(Task details) Only some lines are wanted. Transcribe, exactly, the lines below from the line with "queue joins the" up to and including the line with "A REPAIR to".

Records from a data collection
== Segment start ==
/-- The recorded publisher of an OPEN subscribe entry: a clean CLAIM sets it to its sender, a clean DISPUTE to the owner
it names; a clean YIELD clears it if its sender is recorded and else leaves it; a clean DATA frame sets an absent record
to its sender. Each change is reported by PUBLISHER_SET with the frame's kind and the station recorded; without a change
nothing happens. Expected sequence, reorder list and block are not touched by CLAIM and DISPUTE. A DATA frame that set
the record and was staged is then taken like any segment, by the entry that its stream names then (log 46). DATA of a
station that is not the recorded publisher is dropped: its staging buffer is freed, FOREIGN_DATA increases by one, the
entry is unchanged (R69). An entry that is closing or in FAULT takes no frame: a clean frame of its stream, of any kind,
does nothing at the table, the entry is unchanged, and a DATA frame staged for it is dropped with its buffer free and
FOREIGN_DATA as it was (R58, R70, R131). -/
def Obligations.CleanFramesKeepTheRecordedPublisher : Prop :=
  (∀ (s : State) (e : Entry) (u : SubscribeEntry), s.tableOk → e ∈ s.table → e.role = .subscribe u →
      u.state = .opened → u.closing = false →
      (∀ x, s.hears (.claim x e.stream) → ∃ t, exec .cleanClaim s = .next t ∧
        t.subscribeAt e.index = some { u with publisher := some x }) ∧
      (∀ y x, s.hears (.dispute y e.stream x) → ∃ t, exec .cleanDispute s = .next t ∧
        t.subscribeAt e.index = some { u with publisher := some x }) ∧
      (∀ x, s.hears (.yield x e.stream) → u.repair ≠ .due → ∃ t, exec .cleanYield s = .next t ∧
        t.subscribeAt e.index =
          some { u with publisher := if u.publisher = some x then none else u.publisher }) ∧
      (∀ x q f l r n b, s.hears (.data x e.stream q f l r n b) → u.publisher = none → s.line.fillingBuffer = none →
        ∃ t, exec .cleanData s = .next t ∧ t.subscribeAt e.index = some { u with publisher := some x }) ∧
      let changed (new : Option Nat) (code : Nat) : State :=
        (s.modifySubscribe e.index fun v => { v with publisher := new }).emit
          { kind := .publisherSet, code := code, entered := 0, left := 0, number := 0, stream := some e.stream,
            station := new.getD 0, sequence := 0, count := 0, descriptor := 0 }
      (∀ x, claimHeard s x e.stream = if u.publisher = some x then s else changed (some x) 4) ∧
      (∀ y x, disputeHeard s y e.stream x = if u.publisher = some x then s else changed (some x) 5) ∧
      (∀ x, u.repair ≠ .due → yieldHeard s x e.stream = if u.publisher = some x then changed none 6 else s) ∧
      (∀ g, g.stream = e.stream → u.publisher = none →
        dataHeard s none g = changed (some g.sender) 1 ∧
        ∀ k, dataHeard s (some k) g =
          ((changed (some g.sender) 1).setBuffer k (.held g)).takeSegment e.index k g)) ∧
  (∀ (s : State) (e : Entry) (u : SubscribeEntry) (x y : Nat) (q : Seq) (f l r : Bool) (n : Nat) (b : List Byte),
      s.tableOk → e ∈ s.table → e.role = .subscribe u → u.state = .opened → u.closing = false →
      u.publisher = some y → x ≠ y → s.hears (.data x e.stream q f l r n b) →
      ∃ t, exec .cleanData s = .next t ∧ t.subscribeAt e.index = some u ∧
        t.counters.foreignData = s.counters.foreignData + 1 ∧
        t.line.bufferA = s.line.bufferA.discardFilling ∧ t.line.bufferB = s.line.bufferB.discardFilling) ∧
  (∀ (s : State) (e : Entry) (u : SubscribeEntry) (f : Frame), s.tableOk → e ∈ s.table → e.role = .subscribe u →
      u.state = .fault ∨ u.closing = true → f.stream = e.stream →
      s.atTable f = { s with line := s.line.discardFrame.verdictOver } ∧
      (s.hears f → ∃ t, exec (cleanCommand f) s = .next t ∧ t.subscribeAt e.index = some u ∧
        t.counters.foreignData = s.counters.foreignData ∧
        (∀ k bytes, s.line.buffer k = .filling bytes → t.line.buffer k = .free)))

/-- A sequence of a REPAIR is served by where it stands (R96): an older one goes to the GONE list; one in the replay
queue joins the resend list, unless it is listed or the list holds 16; one in the send queue or not yet made is ignored.
A REPAIR to this station at an OWNED or CLOSING entry is served sequence by sequence, in order, one with this station's
own number as its sender too (log 27); at any other publish entry it is ignored (R97, R101). -/
def Obligations.ARepairIsServedByWhereItsSequencesStand : Prop :=
  ∀ (s : State) (e : Entry) (p : PublishEntry), s.tableOk → e ∈ s.table → e.role = .publish p →
    (∀ q : Seq,
      let t := s.serveSequence e.index e.stream q
      let older := 1 ≤ forwardDistance q p.oldestHeld ∧ forwardDistance q p.oldestHeld ≤ 2047
      let ahead := forwardDistance p.oldestHeld q
      (older → t = s.addGone e.stream q) ∧
      (¬older → ahead < p.replayQueue.length → (⟨e.index, q⟩ : Resend) ∉ s.lists.resend →
        s.lists.resend.length < 16 →
        t = { s with lists := { s.lists with resend := s.lists.resend ++ [⟨e.index, q⟩] } }) ∧
      (¬older → (⟨e.index, q⟩ : Resend) ∈ s.lists.resend ∨ 16 ≤ s.lists.resend.length ∨
        p.replayQueue.length ≤ ahead → t = s)) ∧
    (∀ x q n, p.claim = .owned ∨ p.claim = .closing →
      repairHeard s x e.stream s.ownNumber q n =
        ((List.range n).foldl (fun t k => t.serveSequence e.index e.stream (q + BitVec.ofNat 12 k)) s).checkClosing
          e.index) ∧
    (∀ x y q n, p.claim ≠ .owned → p.claim ≠ .closing → repairHeard s x e.stream y q n = s)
== Segment end ==
(Task output)
queue joins the resend list, unless it is listed or the list holds 16; one in the send queue or not yet made is ignored.
A REPAIR to this station at an OWNED or CLOSING entry is served sequence by sequence, in order, one with this station's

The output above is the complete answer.